Another non-shocker: women do more unpaid work than men.
A 2019 report from the International Labour Organization (ILO) puts it bluntly: “Across the world, without exception, women carry out… more than 75 per cent of the total hours [of unpaid care work] provided. Women dedicate on average 3.2 times more time than men to unpaid care work. There is no country where women and men perform an equal share of unpaid care work. As a result, women are constantly time poor, which constrains their participation in the labour market.”
Globally, in households with young children, women spend more time on unpaid care work. In 2018, mothers of children 5 years old and younger accounted for the lowest employment rates (47.6 per cent) compared with fathers (87.9 per cent), non-fathers (78.2 per cent) and non-mothers (54.4 per cent).
A sizeable reason for the disparity is gender inequality overall. According to the ILO, the value of women’s unpaid care work accounts for 6.6 per cent of global GDP, or $8 trillion; that number for men represents 2.4 per cent of global GDP, or $3 trillion.
Under Sustainable Development Goal 5 of Gender Equality is Target 5.4 – the recognition and valuing of unpaid care and domestic work – to be achieved by 2030.
According to the World Health Organization, five major complications – many preventable or treatable – account for three quarters of maternal deaths: severe bleeding, infections, high blood pressure during pregnancy, complications from delivery and unsafe abortion.

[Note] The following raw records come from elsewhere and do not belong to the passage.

/-! GPREF and LCNT (R361 to R363). -/

theorem gpref_requests (h : Active .gpref e s) (checks : gprefTrap (s.issue .gpref e) s = none) (quiet : e.qbit 0 = false) (free : (s.core s.cur.core).shares.en = false)
    (known : s.xlatWaits s.cur (s.issue .gpref e).st.trap.priv (gprefTouches (e.sub == 1) (s.lmDescriptor s.cur ((s.issue .gpref e).uA s).toNat)) = false) :
    let pages := (s.gprefPages s.cur (s.issue .gpref e).st.trap.priv (e.sub == 1) (gprefTouches (e.sub == 1) (s.lmDescriptor s.cur ((s.issue .gpref e).uA s).toNat))).1
    exec (.gpref e) s = .next (((pages.foldl State.prefetchPage s).writeS s.cur e.d.toNat (BitVec.ofNat 32 pages.length)).advance (s.issue .gpref e)) := by
  intro pages
  have idle : ¬ ((s.issue .gpref e).act = 0 ∨ (s.issue .gpref e).taint s ≠ 0) := fun empty => empty.elim h.active fun ne => ne (taint_normal h.normal)
  have sent : s.sendPages s.cur pages = ([], pages.foldl State.prefetchPage s) := by
    rw [State.sendPages, State.spend_free free, List.drop_length, List.take_length]
  have sent' : s.sendPages (s.issue .gpref e).w (s.gprefPages (s.issue .gpref e).w (s.issue .gpref e).st.trap.priv (e.sub == 1)
      (gprefTouches (e.sub == 1) (s.lmDescriptor (s.issue .gpref e).w ((s.issue .gpref e).uA s).toNat))).1 = ([], pages.foldl State.prefetchPage s) := sent
  have known' : s.xlatWaits (s.issue .gpref e).w (s.issue .gpref e).st.trap.priv (gprefTouches (e.sub == 1) (s.lmDescriptor (s.issue .gpref e).w ((s.issue .gpref e).uA s).toNat)) = false := known
  change execGpref e s = _
  unfold execGpref
  rw [strandOnly_clear h.toClear, if_neg idle]
  simp only [checks, known', quiet, sent', List.isEmpty_nil, Bool.false_eq_true, if_false, if_true]
  rfl

theorem lcnt_reads (h : Active .lcnt e s) (known : s.xlatWaits s.cur (s.issue .lcnt e).st.trap.priv (((s.issue .lcnt e).targets s true).map fun x => x.2) = false) :
    let r := s.lcntRead s.cur.core (s.tenantOf s.cur.core s.cur.slot) (s.issue .lcnt e).st.trap.priv (e.sub == 1) ((s.issue .lcnt e).targets s true)
    exec (.lcnt e) s = .next ((r.1.writeD (s.issue .lcnt e) fun l => match r.2.find? fun x => x.1 == l || x.1 == 32 with | some x => x.2 | none => 0).advance (s.issue .lcnt e)) := by
  intro r
  change execLcnt e s = _
  unfold execLcnt
  rw [strandOnly_clear h.toClear, if_neg h.active, show s.xlatWaits (s.issue .lcnt e).w (s.issue .lcnt e).st.trap.priv (((s.issue .lcnt e).targets s true).map fun x => x.2) = false from known]
  rfl

end

/-! The result of THINT (R359). -/

section
variable {l : List Hint} {d : List Nat} {h : Hint}

/-- Whether a record of the range is held. -/
def heldHint (l : List Hint) (h : Hint) : Bool := l.any fun x => x.same h

/-- The records of other ranges. -/
def otherHints (l : List Hint) (h : Hint) : List Hint := l.filter fun x => !x.same h

/-- Whether the quotas leave no room for a record. -/
def hintsFull (l : List Hint) (d : List Nat) (h : Hint) : Prop :=
  (heldHint l h = false ∧ (descHquota d ≤ (l.filter fun x => x.tenant == h.tenant).length ∨ 4096 ≤ l.length)) ∨ (h.tier = 1 ∧ descPquota d < pinnedBy l h + h.npg)

theorem thintResult_clears : thintResult l d true h = if heldHint l h then (0, otherHints l h) else (0x80000003, l) := rfl

theorem hintsFull_iff : ((!heldHint l h && (decide ((l.filter fun x => x.tenant == h.tenant).length ≥ descHquota d) || decide (l.length ≥ 4096))) || (h.tier == 1 && decide (pinnedBy l h + h.npg > descPquota d))) = true ↔
    hintsFull l d h := by
  simp [hintsFull]

theorem thintResult_full (full : hintsFull l d h) : thintResult l d false h = (0x80000001, l) := if_pos (hintsFull_iff.2 full)

theorem thintResult_clashes (room : ¬ hintsFull l d h) (clash : (otherHints l h).any (fun x => x.overlaps h) = true) : thintResult l d false h = (0x80000002, l) :=
  (if_neg (mt hintsFull_iff.1 room)).trans (if_pos clash)

theorem thintResult_records (room : ¬ hintsFull l d h) (clear : (otherHints l h).any (fun x => x.overlaps h) = false) : thintResult l d false h = (if heldHint l h then 1 else 0, otherHints l h ++ [h]) :=
  (if_neg (mt hintsFull_iff.1 room)).trans (if_neg (Bool.eq_false_iff.1 clear))

end

/-! O51. -/

/-- Settles O51: each clause by its own lemma. -/
theorem tiersAndHints : Obligations.TiersAndHints := by
  unfold Obligations.TiersAndHints
  refine ⟨fun s die id b x found mine fresh one => faultBatchWrite_stores found mine fresh one, fun s die value b x runs only mine written one open_ free prefetch => ?resolves,
    fun s core n ready => ?resumes, fun s core slot c held => ?unparked, fun s die _ due => counterHalving_halves due,
    fun s die units is => ⟨fun some_ wf => hbmLend_lends is some_ wf, fun notice => hbmLend_reclaims is⟩, fun e s d => ?hints⟩
  case resolves =>
    obtain ⟨p, t, runs', batches, memory⟩ := fqres1Resolve_one (die := die) (value := value) runs only one free prefetch
    refine ⟨fun keyed num => ⟨t, runs', fun y listed => ?_, memory⟩, fun keyed num => ⟨t, runs', ?_, memory⟩⟩
    · rw [batches] at listed
      rw [List.mem_singleton.1 (List.mem_of_mem_filter listed)]
      exact Batch.resolveBy_matching mine written one open_ keyed num
    · have unresolved : b.resolved = false := by simp [Batch.resolved, one, open_]
      rw [batches, Batch.resolveBy_other one keyed num, List.filter_cons, unresolved]
      rfl
  case resumes =>
    change execCombFaultResume core s = _
    unfold execCombFaultResume
    rw [ready]
    rfl
  case unparked =>
    obtain ⟨_, _, l, comb⟩ := State.resumeParked_comb held
    refine ⟨by rw [State.comb, comb]; rfl, fun j => ?_⟩
    by_cases live : (s.strand { core := core, slot := slot, strand := j }).live = 0
    · exact .inr live
    · exact .inl (State.resumeParked_live held live)
  case hints =>
    intro w tenant known
    refine ⟨fun h => ?thints, fun h => gpref_requests h, fun h => lcnt_reads h⟩
    intro i hint l old rest checks
    refine ⟨?clears, ?keeps⟩
    case clears =>
      intro clr
      have clear : (e.sub == 1) = true := by rw [clr]; rfl
      have result : thintResult l d (e.sub == 1) hint = if old then (0, rest) else (0x80000003, l) := by rw [clear]; exact thintResult_clears
      obtain ⟨t, runs, hints, mem, dest⟩ := thint_becomes h known checks result
      refine ⟨t, runs, hints.trans ?_, mem, fun register => (dest register).trans ?_⟩
      · cases old <;> rfl
      · cases old <;> rfl
    case keeps =>
      intro keep mine full clash
      have clear : (e.sub == 1) = false := by rw [keep]; rfl
      refine ⟨fun filled => ?_, fun room clashes => ?_, fun room clear' => ?_⟩
      · obtain ⟨t, runs, hints, _, dest⟩ := thint_becomes h known checks (r := (0x80000001, l)) (by rw [clear]; exact thintResult_full filled)
        exact ⟨t, runs, hints, dest⟩
      · obtain ⟨t, runs, hints, _, dest⟩ := thint_becomes h known checks (r := (0x80000002, l)) (by rw [clear]; exact thintResult_clashes room clashes)
        exact ⟨t, runs, hints, dest⟩
      · exact thint_becomes h known checks (r := (if old then 1 else 0, rest ++ [hint])) (by rw [clear]; exact thintResult_records room clear')

end Sys2Proof.Machine
end

section
/-! The matrix engine: the settlement of O49. -/

namespace Sys2Proof.Machine
open Sys2Proof Sys2Proof.Safety

/-! The accumulator store (R286). -/

/-- What a table holds at a key that the first of two parts does not list. -/
theorem Tab.get_append_left {α : Type} {d : α} {i : Nat} {b : Tab α} : ∀ {a : Tab α}, (∀ x ∈ a, x.1 ≠ i) → Tab.get d (a ++ b) i = Tab.get d b i
  | [], _ => rfl
  | (k, v) :: a, absent => by
    obtain ⟨other, rest⟩ := List.forall_mem_cons.1 absent
    rw [List.cons_append, Tab.get, if_neg other, Tab.get_append_left rest]

/-- What it holds at a key that the second does not list. -/
theorem Tab.get_append_right {α : Type} {d : α} {i : Nat} {b : Tab α} (absent : ∀ x ∈ b, x.1 ≠ i) : ∀ a : Tab α, Tab.get d (a ++ b) i = Tab.get d a i
  | [] => by
    have part := Tab.get_append_left (d := d) (b := []) absent
    rwa [List.append_nil] at part
  | (k, v) :: a => by rw [List.cons_append, Tab.get, Tab.get, Tab.get_append_right absent a]

/-- The elements of an accumulator that are not 0. -/
def blockOf (base : Nat) (v : Nat → Word) (l : List Nat) : Tab Word := l.filterMap fun n => if v n = 0 then none else some (base + n, v n)

theorem blockOf_keys {base : Nat} {v : Nat → Word} {l : List Nat} : ∀ x ∈ blockOf base v l, ∃ n ∈ l, x.1 = base + n := fun x listed => by
  obtain ⟨n, member, entry⟩ := List.mem_filterMap.1 listed
  split at entry
  · exact absurd entry (Option.some_ne_none x).symm
  · exact ⟨n, member, by rw [← Option.some.inj entry]⟩

theorem get_blockOf {base : Nat} {v : Nat → Word} {n : Nat} : ∀ {l : List Nat}, n ∈ l → Tab.get 0 (blockOf base v l) (base + n) = v n
  | k :: l, listed => by
    by_cases later : n ∈ l
    · have found := get_blockOf (base := base) (v := v) later
      rw [blockOf, List.filterMap_cons]
      split
      · exact found
      · next x entry =>
        split at entry
        · exact absurd entry (Option.some_ne_none x).symm
        · rw [← Option.some.inj entry, Tab.get]
          split
          · next same => rw [Nat.add_left_cancel same]
          · exact found
    · have here : n = k := (List.mem_cons.1 listed).resolve_right later
      subst here
      rw [blockOf, List.filterMap_cons]
      by_cases zero : v n = 0
      · have absent : ∀ x ∈ blockOf base v l, x.1 ≠ base + n := fun x member same => by
          obtain ⟨m, member', eq⟩ := blockOf_keys x member
          exact later (Nat.add_left_cancel (same.symm.trans eq) ▸ member')
        have out := Tab.get_append_left (d := 0) (b := []) absent
        rw [List.append_nil] at out
        rw [if_pos zero, zero]
        exact out
      · rw [if_neg zero]
        exact if_pos rfl
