-- ==== Sys2Proof/Machine/State.lean ====
section
/-! DEFINITION. The state of the block and its requester, the outcomes a step can stop with, and the
state after reset. The block has no register file, program counter, flag, control register or
memory (R13 to R17, R31); its state is the pipeline (R19). -/

namespace Sys2Proof.Machine

/-- The model has no fault: every two-valued input has a result (R81, R95; "No case maps to `fault`
or `stuck`", 93_implementation_defined.md). No instruction raises one. -/
inductive Fault where
deriving DecidableEq, Repr

/-- The boundary verdicts of the model (R95). None of them is a behaviour of the block; a run that
meets one is refused for good, since no state follows. -/
inductive Refusal where
  /-- An instruction rejected by name in `exec`: none is. Safe. -/
  | notModelled (mnemonic : String)
  /-- A bit of an input port the block has is not 0 or 1. Raised by a port cycle (R52, R95, I8).
  Safe. -/
  | unknownInput
  /-- An operation in serial form that this single-function configuration lacks. Raised by `MULHS`
  when `UNSIGNED_ONLY` and by `MULHU` when `SIGNED_ONLY` (R47, R95, I10). Safe. -/
  | operationAbsent
  /-- `out_hi` is wired to an input in the same cycle when `L = 0`. Raised by a port cycle (R106,
  I9). Safe. -/
  | combinationalLoop
  /-- The number presented is no 129-bit command word. Raised by the trace reader (R44). Safe. -/
  | notACommandWord
  /-- The statement `RESET` when `L = 0`: there is no port `rst` (R18, R49). Raised by the trace
  reader. Safe. -/
  | noResetPort
deriving DecidableEq, Repr

/-- Everything the model holds between two cycles. -/
structure State where
  /-- `CONFIG` and `L` (R4, R8), fixed for a block: no step changes them. -/
  cfg : Config
  /-- The stages `E[1..L]`, youngest first: `none` is `Empty`, `some r` is `Full(r)` (R19). -/
  stages : List (Option Word)
  /-- The output ports in the cycle last stepped: `some r` is `out_valid = 1` with `out_hi = r`,
  `none` is `out_valid = 0` (R18, R20, R21). -/
  out : Option Word
  /-- The requester's cycles still to come (R29, R109). -/
  stream : List Stimulus
  /-- The model's own field: the number of the draw that `out_hi` shows while `out_valid = 0`
  (R23). -/
  draw : Nat
deriving DecidableEq, Repr

/-- The state after a reset edge (R27): every stage `Empty`, no output seen yet, nothing presented. -/
def State.afterReset (c : Config) : State :=
  { cfg := c, stages := List.replicate c.latency none, out := none, stream := [], draw := 0 }

/-- The state before the first reset (R26): every stage a free value, drawn from `d` on. -/
def State.powerOn (c : Config) (d : Nat) : State :=
  { cfg := c, stages := (List.range c.latency).map (fun k => Config.powerOnStage (d + k)),
    out := none, stream := [], draw := d }

/-- The machine right after reset, in the reference configuration (R8, R27). -/
def State.reset : State := State.afterReset Config.reference

/-- The pipeline has `L` stages (R19). -/
abbrev State.wf (s : State) : Prop := s.stages.length = s.cfg.latency

end Sys2Proof.Machine
end

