-- ==== Sys2Proof/Machine/Core.lean ====
section
/-! DEFINITION. The machine as the host sees it. -/

def Sys2Proof.core : Host.Core :=
  { State := Sys2Proof.Machine.State
    Fault := Sys2Proof.Machine.Fault
    Refusal := Sys2Proof.Machine.Refusal
    step := Sys2Proof.Machine.step
    reset := Sys2Proof.Machine.State.reset }
end

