-- ==== Sys2Proof/Laws/PerInstr.lean ====
section
/-! SUPPORT. Statements about every instruction as syntax, one lemma per constructor. -/

namespace Sys2Proof.Laws.TableRow
open Sys2Proof

/-- A command word is its opcode-table row's operation: `C & mask = match` (R44). -/
def Statement (i : Instr) : Prop := encode i &&& tableMask = tableMatch i

theorem tableMask_eq_twoPow : tableMask = BitVec.twoPow 129 128 := by decide

/-- The mask keeps the select and nothing else. -/
theorem commandWord_and_mask (sel : Bool) (a b : Word) :
    commandWord sel a b &&& tableMask = if sel then BitVec.twoPow 129 128 else 0#129 := by
  rw [tableMask_eq_twoPow, BitVec.and_twoPow, ← selField_eq_getLsbD, selField_commandWord]

theorem mulhs (a b : Word) : Statement (.mulhs a b) :=
  (commandWord_and_mask true a b).trans tableMask_eq_twoPow.symm

theorem mulhu (a b : Word) : Statement (.mulhu a b) :=
  commandWord_and_mask false a b

end Sys2Proof.Laws.TableRow
end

Other causes merit more examination, namely maternal deaths as a result of homicide, suicide and drug overdose. In the United States, one study reported all three as leading causes of pregnancy-associated* deaths, with homicide rates higher than in other countries. In the UK and Ireland, one report concluded that improvements in care might have led to different outcomes in pregnancy-associated deaths by suicide, substance misuse and homicide. And studies in Ethiopia and Egypt found higher prevalence of suicidal behaviour among pregnant women compared to the general population.
*A pregnancy-related death is “‘the death of a woman while pregnant or within one year of the end of a pregnancy… from any cause related to or aggravated by the pregnancy or its management, but not from accidental or incidental causes.’... A pregnancy-associated death is a maternal death attributable to a condition unaffected by the pregnancy and occurs within one year of the pregnancy.”
According to the 2022 State of World Population report, rape-related pregnancies are equally or more likely to occur than pregnancies from consensual sex. In addition, intimate partner violence (IPV) is linked to higher rates of pregnancy. Those experiencing IPV are roughly twice as likely to have their partner refuse to use contraception and twice as likely to report an unintended pregnancy.
If we did, wouldn’t we eradicate childbirth injuries like obstetric fistula?
Wouldn’t we support mothers suffering from postpartum mental health issues?
Wouldn’t every new mother be given proper time to bond with her child and recover her health without risk of losing her job?
Wouldn’t we not assume that all women everywhere are destined to become mothers, thereby devaluing motherhood as an inevitability rather than an aspiration?
Wouldn’t child care and domestic responsibilities be evenly divided?
And wouldn’t we truly make motherhood a choice by giving women and girls the information, resources and support they need: Access to sexual and reproductive health services, comprehensive sexuality education, family planning services and contraception, access to higher education and economic opportunities, protection from violence and above all, gender equality that would render the world safer, healthier and more prosperous not only for them but for everyone.